Не случайно в центре федоровской мысли находится литургия, которая, без сомнения, представляет собой событие оральной культуры, поскольку построена на звучащей живой речи. Для верующих литургия, как замечает Федоров, — «Божественное служение», для оглашенных и неверующих — «художественное воспитание» (1, 264) или «воспоминание в драматической форме» (1, 171). Объединение всего человечества предстает у Федорова в виде литургии как всеобщей молитвы, переходящей в действие.
Может удивлять, что человек, работавший четверть века библиотекарем, подозревается в недооценке печатного слова. Но при более тесном рассмотрении мы будем постоянно сталкиваться с намеками на сильную устную установку, присущую Федорову. Так, по свидетельству С. Булгакова, он слыл «московским Сократом»[114], ученики в лице Кожевникова, Петерсона и др. записывали его мысли после совместной беседы. Как известно, Федоров писал спонтанно, зачастую на клочках бумаги или полях газет, любил читать знакомым из своих записок. Стиль изложения мыслей у него скорее устный, чем письменный: философ постоянно кружит вокруг своих тем, приближаясь к ним все новыми и новыми витками. Для этого типа дискурса характерна редундантность и несистематичность[115].

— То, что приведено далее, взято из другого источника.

theorem Laws.Encoding.discard (f : TS) : Laws.Encoding.Statement (.discard f) :=
  Laws.statement_of_bits _ _ _ _ rfl (congrArg (fun g => some (Instr.discard g)) (TS.ofBits_toBits f))

theorem Laws.Encoding.acclive (f : TS) : Laws.Encoding.Statement (.acclive f) :=
  Laws.statement_of_bits _ _ _ _ rfl (congrArg (fun g => some (Instr.acclive g)) (TS.ofBits_toBits f))

theorem Laws.Encoding.add (f : SR) : Laws.Encoding.Statement (.add f) :=
  Laws.statement_of_bits _ _ _ _ rfl (congrArg (fun g => some (Instr.add g)) (SR.ofBits_toBits f))

theorem Laws.Encoding.sub (f : SR) : Laws.Encoding.Statement (.sub f) :=
  Laws.statement_of_bits _ _ _ _ rfl (congrArg (fun g => some (Instr.sub g)) (SR.ofBits_toBits f))

theorem Laws.Encoding.and (f : SR) : Laws.Encoding.Statement (.and f) :=
  Laws.statement_of_bits _ _ _ _ rfl (congrArg (fun g => some (Instr.and g)) (SR.ofBits_toBits f))

theorem Laws.Encoding.or (f : SR) : Laws.Encoding.Statement (.or f) :=
  Laws.statement_of_bits _ _ _ _ rfl (congrArg (fun g => some (Instr.or g)) (SR.ofBits_toBits f))

theorem Laws.Encoding.xor (f : SR) : Laws.Encoding.Statement (.xor f) :=
  Laws.statement_of_bits _ _ _ _ rfl (congrArg (fun g => some (Instr.xor g)) (SR.ofBits_toBits f))

theorem Laws.Encoding.andn (f : SR) : Laws.Encoding.Statement (.andn f) :=
  Laws.statement_of_bits _ _ _ _ rfl (congrArg (fun g => some (Instr.andn g)) (SR.ofBits_toBits f))

theorem Laws.Encoding.shl (f : SR) : Laws.Encoding.Statement (.shl f) :=
  Laws.statement_of_bits _ _ _ _ rfl (congrArg (fun g => some (Instr.shl g)) (SR.ofBits_toBits f))

theorem Laws.Encoding.shr (f : SR) : Laws.Encoding.Statement (.shr f) :=
  Laws.statement_of_bits _ _ _ _ rfl (congrArg (fun g => some (Instr.shr g)) (SR.ofBits_toBits f))

theorem Laws.Encoding.sar (f : SR) : Laws.Encoding.Statement (.sar f) :=
  Laws.statement_of_bits _ _ _ _ rfl (congrArg (fun g => some (Instr.sar g)) (SR.ofBits_toBits f))

theorem Laws.Encoding.min (f : SR) : Laws.Encoding.Statement (.min f) :=
  Laws.statement_of_bits _ _ _ _ rfl (congrArg (fun g => some (Instr.min g)) (SR.ofBits_toBits f))

theorem Laws.Encoding.max (f : SR) : Laws.Encoding.Statement (.max f) :=
  Laws.statement_of_bits _ _ _ _ rfl (congrArg (fun g => some (Instr.max g)) (SR.ofBits_toBits f))

theorem Laws.Encoding.minu (f : SR) : Laws.Encoding.Statement (.minu f) :=
  Laws.statement_of_bits _ _ _ _ rfl (congrArg (fun g => some (Instr.minu g)) (SR.ofBits_toBits f))

theorem Laws.Encoding.maxu (f : SR) : Laws.Encoding.Statement (.maxu f) :=
  Laws.statement_of_bits _ _ _ _ rfl (congrArg (fun g => some (Instr.maxu g)) (SR.ofBits_toBits f))

theorem Laws.Encoding.addi (f : SI) : Laws.Encoding.Statement (.addi f) :=
  Laws.statement_of_bits _ _ _ _ rfl (congrArg (fun g => some (Instr.addi g)) (SI.ofBits_toBits f))

theorem Laws.Encoding.andi (f : SI) : Laws.Encoding.Statement (.andi f) :=
  Laws.statement_of_bits _ _ _ _ rfl (congrArg (fun g => some (Instr.andi g)) (SI.ofBits_toBits f))

theorem Laws.Encoding.ori (f : SI) : Laws.Encoding.Statement (.ori f) :=
  Laws.statement_of_bits _ _ _ _ rfl (congrArg (fun g => some (Instr.ori g)) (SI.ofBits_toBits f))

theorem Laws.Encoding.xori (f : SI) : Laws.Encoding.Statement (.xori f) :=
  Laws.statement_of_bits _ _ _ _ rfl (congrArg (fun g => some (Instr.xori g)) (SI.ofBits_toBits f))

theorem Laws.Encoding.shli (f : SI) : Laws.Encoding.Statement (.shli f) :=
  Laws.statement_of_bits _ _ _ _ rfl (congrArg (fun g => some (Instr.shli g)) (SI.ofBits_toBits f))

theorem Laws.Encoding.shri (f : SI) : Laws.Encoding.Statement (.shri f) :=
  Laws.statement_of_bits _ _ _ _ rfl (congrArg (fun g => some (Instr.shri g)) (SI.ofBits_toBits f))

theorem Laws.Encoding.sari (f : SI) : Laws.Encoding.Statement (.sari f) :=
  Laws.statement_of_bits _ _ _ _ rfl (congrArg (fun g => some (Instr.sari g)) (SI.ofBits_toBits f))

theorem Laws.Encoding.li (f : SI) : Laws.Encoding.Statement (.li f) :=
  Laws.statement_of_bits _ _ _ _ rfl (congrArg (fun g => some (Instr.li g)) (SI.ofBits_toBits f))

theorem Laws.Encoding.lih (f : SI) : Laws.Encoding.Statement (.lih f) :=
  Laws.statement_of_bits _ _ _ _ rfl (congrArg (fun g => some (Instr.lih g)) (SI.ofBits_toBits f))

theorem Laws.Encoding.mul (f : SR) : Laws.Encoding.Statement (.mul f) :=
  Laws.statement_of_bits _ _ _ _ rfl (congrArg (fun g => some (Instr.mul g)) (SR.ofBits_toBits f))

theorem Laws.Encoding.mulh (f : SR) : Laws.Encoding.Statement (.mulh f) :=
  Laws.statement_of_bits _ _ _ _ rfl (congrArg (fun g => some (Instr.mulh g)) (SR.ofBits_toBits f))

theorem Laws.Encoding.mulhu (f : SR) : Laws.Encoding.Statement (.mulhu f) :=
  Laws.statement_of_bits _ _ _ _ rfl (congrArg (fun g => some (Instr.mulhu g)) (SR.ofBits_toBits f))

theorem Laws.Encoding.mad (f : SR) : Laws.Encoding.Statement (.mad f) :=
  Laws.statement_of_bits _ _ _ _ rfl (congrArg (fun g => some (Instr.mad g)) (SR.ofBits_toBits f))

theorem Laws.Encoding.div (f : SR) : Laws.Encoding.Statement (.div f) :=
  Laws.statement_of_bits _ _ _ _ rfl (congrArg (fun g => some (Instr.div g)) (SR.ofBits_toBits f))

theorem Laws.Encoding.divu (f : SR) : Laws.Encoding.Statement (.divu f) :=
  Laws.statement_of_bits _ _ _ _ rfl (congrArg (fun g => some (Instr.divu g)) (SR.ofBits_toBits f))

theorem Laws.Encoding.rem (f : SR) : Laws.Encoding.Statement (.rem f) :=
  Laws.statement_of_bits _ _ _ _ rfl (congrArg (fun g => some (Instr.rem g)) (SR.ofBits_toBits f))

theorem Laws.Encoding.remu (f : SR) : Laws.Encoding.Statement (.remu f) :=
  Laws.statement_of_bits _ _ _ _ rfl (congrArg (fun g => some (Instr.remu g)) (SR.ofBits_toBits f))

theorem Laws.Encoding.cmp (f : SR) : Laws.Encoding.Statement (.cmp f) :=
  Laws.statement_of_bits _ _ _ _ rfl (congrArg (fun g => some (Instr.cmp g)) (SR.ofBits_toBits f))

theorem Laws.Encoding.cmpq (f : SR) : Laws.Encoding.Statement (.cmpq f) :=
  Laws.statement_of_bits _ _ _ _ rfl (congrArg (fun g => some (Instr.cmpq g)) (SR.ofBits_toBits f))

theorem Laws.Encoding.clz (f : SR) : Laws.Encoding.Statement (.clz f) :=
  Laws.statement_of_bits _ _ _ _ rfl (congrArg (fun g => some (Instr.clz g)) (SR.ofBits_toBits f))

theorem Laws.Encoding.ctz (f : SR) : Laws.Encoding.Statement (.ctz f) :=
  Laws.statement_of_bits _ _ _ _ rfl (congrArg (fun g => some (Instr.ctz g)) (SR.ofBits_toBits f))

theorem Laws.Encoding.popc (f : SR) : Laws.Encoding.Statement (.popc f) :=
  Laws.statement_of_bits _ _ _ _ rfl (congrArg (fun g => some (Instr.popc g)) (SR.ofBits_toBits f))

theorem Laws.Encoding.bfe (f : SR) : Laws.Encoding.Statement (.bfe f) :=
  Laws.statement_of_bits _ _ _ _ rfl (congrArg (fun g => some (Instr.bfe g)) (SR.ofBits_toBits f))

theorem Laws.Encoding.bfi (f : SR) : Laws.Encoding.Statement (.bfi f) :=
  Laws.statement_of_bits _ _ _ _ rfl (congrArg (fun g => some (Instr.bfi g)) (SR.ofBits_toBits f))

theorem Laws.Encoding.brev (f : SR) : Laws.Encoding.Statement (.brev f) :=
  Laws.statement_of_bits _ _ _ _ rfl (congrArg (fun g => some (Instr.brev g)) (SR.ofBits_toBits f))

theorem Laws.Encoding.sel (f : SR) : Laws.Encoding.Statement (.sel f) :=
  Laws.statement_of_bits _ _ _ _ rfl (congrArg (fun g => some (Instr.sel g)) (SR.ofBits_toBits f))

theorem Laws.Encoding.fadd (f : SR) : Laws.Encoding.Statement (.fadd f) :=
  Laws.statement_of_bits _ _ _ _ rfl (congrArg (fun g => some (Instr.fadd g)) (SR.ofBits_toBits f))

theorem Laws.Encoding.fsub (f : SR) : Laws.Encoding.Statement (.fsub f) :=
  Laws.statement_of_bits _ _ _ _ rfl (congrArg (fun g => some (Instr.fsub g)) (SR.ofBits_toBits f))

theorem Laws.Encoding.fmul (f : SR) : Laws.Encoding.Statement (.fmul f) :=
  Laws.statement_of_bits _ _ _ _ rfl (congrArg (fun g => some (Instr.fmul g)) (SR.ofBits_toBits f))

theorem Laws.Encoding.fmin (f : SR) : Laws.Encoding.Statement (.fmin f) :=
  Laws.statement_of_bits _ _ _ _ rfl (congrArg (fun g => some (Instr.fmin g)) (SR.ofBits_toBits f))

theorem Laws.Encoding.fmax (f : SR) : Laws.Encoding.Statement (.fmax f) :=
  Laws.statement_of_bits _ _ _ _ rfl (congrArg (fun g => some (Instr.fmax g)) (SR.ofBits_toBits f))

theorem Laws.Encoding.ffma (f : SR) : Laws.Encoding.Statement (.ffma f) :=
  Laws.statement_of_bits _ _ _ _ rfl (congrArg (fun g => some (Instr.ffma g)) (SR.ofBits_toBits f))

theorem Laws.Encoding.fcmp (f : SR) : Laws.Encoding.Statement (.fcmp f) :=
  Laws.statement_of_bits _ _ _ _ rfl (congrArg (fun g => some (Instr.fcmp g)) (SR.ofBits_toBits f))

theorem Laws.Encoding.fcmpq (f : SR) : Laws.Encoding.Statement (.fcmpq f) :=
  Laws.statement_of_bits _ _ _ _ rfl (congrArg (fun g => some (Instr.fcmpq g)) (SR.ofBits_toBits f))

Библиотека должна быть «культом не книг, а сочинителей этих книг», поэтому мы «отдаем должное автору, не останавливаемся на
Очень интересны в этой связи мысли Федорова о палеографии. Размышляя о «способности письма быть графическим изображением духа времени» (1, 54), он считает, что уставные буквы выводились с тем же глубоким благоговением, с которым строили храмы или писали иконы. Новое время видело в уставе только медлительность и препятствие прогрессу, поэтому перешло к разным формам скорописи вплоть до стенографии. Примечательно, что Федоров даже не упоминает печатные буквы, вызвавшие революцию в переходе от аудитивного метода обмена мыслей к визуальному[116], поскольку только книгопечатание привело к той гомогенности и повторяемости письма, на которых построена современная культура. Сквозь федоровские мысли о палеографии просвечивает идеал сакрального письма рукописи, который еще ближе к оральной культуре[117].

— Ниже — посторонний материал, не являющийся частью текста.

theorem witness_PoolInstructionsAndExtentQuery :
    Issues poolState [sreg 1#6, sreg 3#6, sreg 2#6] [sreg 8#6] 0 ∧ Issues poolState [sreg 4#6, sreg 3#6, sreg 2#6] [sreg 8#6] 0
      ∧ Issues poolState [sreg 1#6, sreg 3#6, sreg 4#6] [sreg 8#6] 0 ∧ Issues poolState [sreg 5#6, sreg 3#6, sreg 2#6] [sreg 8#6] 0
      ∧ Issues poolState [sreg 1#6, sreg 3#6] [sreg 8#6] 0
      ∧ ((poolState.rs 1#6).toNat % 4 = 0 ∧ (poolState.rs 3#6).toNat % 4 = 0) ∧ (poolState.rs 2#6).toNat % 4 = 0
      ∧ ((poolState.rs 1#6).toNat < 2 ^ 28 ∧ (poolState.rs 1#6).toNat % 2 ^ 26 + (poolState.rs 3#6).toNat ≤ 2 ^ 26)
      ∧ poolState.me.inWindow 128 32 = true ∧ (poolState.rs 4#6).toNat % 4 ≠ 0 ∧ ¬(poolState.rs 5#6).toNat < 2 ^ 28
      ∧ Issues poolState [sreg 6#6, sreg 3#6] [sreg 8#6] 1 ∧ canonical (poolState.rs 7#6).toNat = false ∧ canonical 0x10008 = true
      ∧ poolState.me.extentHit 0x10008 32 = some (3, ⟨0x10000, 0x10000, 0x400000, true, true⟩) ∧ poolState.me.extentHit 64 32 = none := by
  unfold Issues; and_intros <;> decide

/-! ### Witnesses: vector operations -/

/-- Lane results for every number format, in v1 and v2, some lanes inactive in m1. -/
def vecState : State :=
  on { regs [(1, 64), (2, 256), (3, 65), (4, 2097152), (5, 0x10000)] with
    vregs := (Ctx.reset.vregs.setIfInBounds 1 (Vector.ofFn fun i => BitVec.ofNat 32 (0x3F800000 + 0x10000 * i.val))).setIfInBounds 2
      (Vector.ofFn fun i => BitVec.ofNat 32 (1023 - i.val))
    masks := Ctx.reset.masks.setIfInBounds 1 0x0F }

/-- VR fields: destination, sources, type, mask, rounding and AUX. -/
def vr (vd va vb vc : BitVec 5) (type : BitVec 3) (mask : BitVec 3) (aux : BitVec 6) : VR :=
  ⟨vd, va, vb, vc, type, 0, 0, 0, 0, 0, 0, 0, 0, 0, 0, mask, 0, aux⟩

/-- A slot that still runs an operation of interval above 1. -/
def busySlot (s : State) : State := core0 { Core.reset with busy := Core.reset.busy.setIfInBounds 0 16 } s

/-- The same operation as a later repeat. -/
def repeated (s : State) : State := { s with cur := { s.cur with isRepeat := true } }

theorem witness_VectorArithmeticResults :
    Issues vecState [mreg 1#3, vreg 1#5, vreg 2#5] [vreg 3#5] 1 ∧ Issues vecState [mreg 1#3, vreg 1#5, vreg 2#5, vreg 4#5] [vreg 3#5] 1
      ∧ Issues vecState [mreg 1#3, mreg 2#3, vreg 1#5, vreg 2#5] [vreg 3#5] 1 ∧ vecState.myCore.busy.getD vecState.cur.slot 0 = 0
      ∧ (vr 3 1 2 4 2 1 0).isFloat = false ∧ (vr 3 1 2 4 0 1 0).isFloat = true
      ∧ Issues (busySlot vecState) [mreg 1#3, vreg 1#5, vreg 2#5] [vreg 3#5] 1
      ∧ (busySlot vecState).myCore.busy.getD (busySlot vecState).cur.slot 0 ≠ 0 ∧ (busySlot vecState).cur.exposed = false
      ∧ Issues (exposed (busySlot vecState)) [mreg 1#3, vreg 1#5, vreg 2#5] [vreg 3#5] 1
      ∧ (exposed (busySlot vecState)).cur.exposed = true ∧ (exposed (busySlot vecState)).cur.isRepeat = false
      ∧ (exposed (busySlot vecState)).myCore.busy.getD (exposed (busySlot vecState)).cur.slot 0 ≠ 0
      ∧ (repeated (exposed (busySlot vecState))).cur.isRepeat = true := by
  unfold Issues; and_intros <;> decide

theorem witness_VectorMasksAndMoves :
    Issues vecState [mreg 1#3, vreg 1#5, vreg 2#5] [(2, 3)] 1 ∧ Issues vecState [mreg 1#3, vreg 1#5, vreg 2#5] [] 1
      ∧ vecState.me.cqLoad 3 + vecState.countEarlier (fun i => decide (pushOf i = some 3)) - vecState.popsNow 3 < 16
      ∧ Issues vecState [mreg 1#3, mreg 2#3] [(2, 3)] 1 ∧ Issues vecState [mreg 1#3] [(2, 3)] 1 ∧ Issues vecState [mreg 1#3] [sreg 7#6] 1
      ∧ Issues vecState [mreg 1#3, vreg 1#5] [vreg 3#5] 1 ∧ Issues vecState [mreg 1#3, vreg 1#5, vreg 2#5] [vreg 3#5] 1
      ∧ Issues vecState [mreg 1#3] [vreg 3#5] 1 ∧ Issues vecState [mreg 1#3, sreg 7#6] [vreg 3#5] 1
      ∧ Issues vecState [vreg 1#5] [sreg 7#6] 1 := by
  unfold Issues; and_intros <;> decide

/-- A load of special-function table 5 on its way. -/
def tableState : State := on { regs [] with tableLoads := [⟨5, Ctx.reset.tables.getD 0 (Vector.replicate 260 0), 3⟩] }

Устами Сократа в «Федре» Платон говорит о том, что записанную речь нельзя ставить выше, «чем напоминание со стороны человека, сведущего в том, что написано»[118], и относит это и к живописи: «Ее порождения стоят, как живые, а спроси их — они величаво и гордо молчат»[119]. Критике живописи посвящена значительная часть десятой книги «Государства».

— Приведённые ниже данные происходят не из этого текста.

-- ==== Sys2Proof/WellFormed.lean ====
section
/-! DEFINITION. Which terms of `Instr` an agent can cause at all. The five rows of an accepted edge name the operand
`level = 1` as part of themselves (R64 to R68: "Operands: `level = 1`"); every other operand is unrestricted (R40). -/

namespace Sys2Proof

/-- The operands of a row are ones its rule gives it (R60 to R68, R90 to R96). -/
def Instr.wf : Instr → Bool
  | .edgeOff _ _ => true
  | .edgeHeld _ _ => true
  | .edgeSkip _ _ => true
  | .edgeStart level _ => level
  | .edgeOne level _ => level
  | .edgeZero level _ => level
  | .edgeNoise level _ => level
  | .edgeDesync level _ => level
  | .readEmpty => true
  | .readZero => true
  | .readOk => true
  | .readBad => true
  | .enable => true
  | .disable => true

end Sys2Proof
end

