-- ==== Sys2Proof/Machine/Fetch.lean ====
section
/-! DEFINITION. From the waiting operations to the row of the opcode table that runs: the selecting conditions of
spec/30_encoding.md R42, the row the state selects for an operation, and the taking of the oldest waiting event word. The
block fetches no instructions (R37); what is taken here is an operation an agent issued (R5, R35). -/

namespace Sys2Proof.Machine

/-- `EDGE.OFF`: `ARMED = 0` (R60). -/
def whenOff (s : State) : Bool := !s.armed

/-- `EDGE.HELD`: `ARMED = 1` and `FRAME_COMPLETE = 1` (R61). -/
def whenHeld (s : State) : Bool := s.armed && s.frameComplete

/-- `EDGE.SKIP`: armed, no frame pending, and not a logical rising edge (R62). -/
def whenSkip (level : Bool) (s : State) : Bool :=
  s.armed && !s.frameComplete && !(!s.lastLevel && level)

/-- The edge is accepted: armed, no frame pending, a logical rising edge (R63). -/
def accepts (level : Bool) (s : State) : Bool :=
  s.armed && !s.frameComplete && !s.lastLevel && level

/-- The edge is accepted and its delta has the class `c` (R63, R44). -/
def acceptsAs (c : Symbol) (level : Bool) (ts : Word) (s : State) : Bool :=
  accepts level s && classify (delta s.lastTime ts) == c

/-- `EDGE.NOISE`: accepted, in no band, no start marker seen (R67). -/
def whenNoise (level : Bool) (ts : Word) (s : State) : Bool :=
  acceptsAs .none level ts s && s.bitCount == 0

/-- `EDGE.DESYNC`: accepted, in no band, inside a frame (R68). -/
def whenDesync (level : Bool) (ts : Word) (s : State) : Bool :=
  acceptsAs .none level ts s && s.bitCount != 0

/-- `READ.EMPTY`: `FRAME_COMPLETE = 0` (R92). -/
def whenEmpty (s : State) : Bool := !s.frameComplete

/-- `READ.ZERO`: a pending frame equal to 0 (R96). -/
def whenZero (s : State) : Bool := s.frameComplete && isSentinel s.acc

/-- `READ.OK`: a pending, non-zero, valid frame (R94). -/
def whenOk (s : State) : Bool := s.frameComplete && !isSentinel s.acc && valid s.acc

/-- `READ.BAD`: a pending, non-zero frame that fails the checksum (R95). -/
def whenBad (s : State) : Bool := s.frameComplete && !isSentinel s.acc && !valid s.acc

/-- The selecting condition of a row, the member `condition` of its entry in the opcode table (R42). -/
def selects (i : Instr) (s : State) : Bool :=
  match i with
  | .edgeOff _ _ => whenOff s
  | .edgeHeld _ _ => whenHeld s
  | .edgeSkip level _ => whenSkip level s
  | .edgeStart level ts => acceptsAs .start level ts s
  | .edgeOne level ts => acceptsAs .one level ts s
  | .edgeZero level ts => acceptsAs .zero level ts s
  | .edgeNoise level ts => whenNoise level ts s
  | .edgeDesync level ts => whenDesync level ts s
  | .readEmpty => whenEmpty s
  | .readZero => whenZero s
  | .readOk => whenOk s
  | .readBad => whenBad s
  | .enable => true
  | .disable => true

/-- The row an operation is in a state: the conditions in the order of R42's table, the first that holds. -/
def subcase (s : State) : Operation → Instr
  | .edge level ts =>
    if s.armed = false then .edgeOff level ts
    else if s.frameComplete = true then .edgeHeld level ts
    else if ¬(s.lastLevel = false ∧ level = true) then .edgeSkip level ts
    else
      match classify (delta s.lastTime ts) with
      | .start => .edgeStart level ts
      | .one => .edgeOne level ts
      | .zero => .edgeZero level ts
      | .none => if s.bitCount = 0 then .edgeNoise level ts else .edgeDesync level ts
  | .read =>
    if s.frameComplete = false then .readEmpty
    else if isSentinel s.acc then .readZero
    else if valid s.acc then .readOk
    else .readBad
  | .enable => .enable
  | .disable => .disable

/-- An event word decoded in a state: the row that runs (R41, R42). -/
def decodeAt (s : State) (ev : EventWord) : Instr := subcase s (decodeOperation ev)

/-- Takes the oldest waiting operation (R35): the row it is, and the state with that operation taken. -/
def fetch (s : State) : Option (Instr × State) :=
  match s.inputs with
  | [] => none
  | ev :: rest => some (decodeAt s ev, { s with inputs := rest })

/-- No operation waits: nothing changes (DESIGN CHOICE, log 2; R19: no operation other than the four can change the state). -/
def idle (s : State) : State := s

/-- An agent issues an operation: it goes behind those already waiting (R5, R35). -/
def issue (ev : EventWord) (s : State) : State := { s with inputs := s.inputs ++ [ev] }

/-- An operation put before all that wait, so that the next step takes it; a number that is no event word puts nothing
(log 4, log 7). -/
def placeNext (s : State) (nbits w : Nat) : State :=
  match eventWordOf (w % 2 ^ nbits) with
  | .ok ev => { s with inputs := ev :: s.inputs }
  | .error _ => s

end Sys2Proof.Machine
end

Как и в случае с письменностью, Федоров следует аргументации Платона, утверждавшего, что художнику как подражателю подобает лишь третье место — после истинного творца идейной сути предмета и практического мастера, строящего этот предмет: «О том предмете, который он изображает, подражатель не знает ничего стоящего; его творчество — просто забава, а не серьезное занятие»[120]. Как Чернышевский, так и Федоров согласны с Платоном в том, что живопись занимается лишь воспроизведением призраков , поскольку она опирается на обман зрения и соответствующие «фокусы».
В «Софисте» мы читаем следующий диалог об искусстве: на вопрос «Следовательно то, что мы называем образом, не существуя действительно, все же действительно есть образ?» следует ответ: «Кажется, небытие с бытием образовали подобного рода сплетение, очень причудливое»[121]. Федоров подхватывает платоновское определение образа как «причудливое сплетение» бытия и небытия. Разница, однако, в том, что для него иллюзорность живописи вытекает из чисто пассивного воспроизведения внешних форм действительности: художественное произведение в данной форме — лишь «мертвое творение» и подобие «тени отцов» (1, 97).
Отсюда становится понятным, почему Федоров с сочувствием относится к позиции иконоборцев, которые отвергали «иллюзию (фабрикацию идолов)» как «мнимое или художественное воскресение» (1, 162). Он подчеркивает, что церковь приняла «во внимание возражения иконоборцев и, не желая производить изображения иллюзий, она не только не заботилась о живости изображений, а даже запрещала такое стремление, ввела подлинник, который должен был служить неизменным образцом для изображений» (1, 163). Надо, однако, иметь в виду, что у Федорова осуждение иллюзии в искусстве имеет другой смысл, чем в православной традиции. Если для церкви иллюзорность является «натуралистическим» уклоном от святого прообраза, его искажением, то у Федорова это результат недействительности, нереальности изображаемого.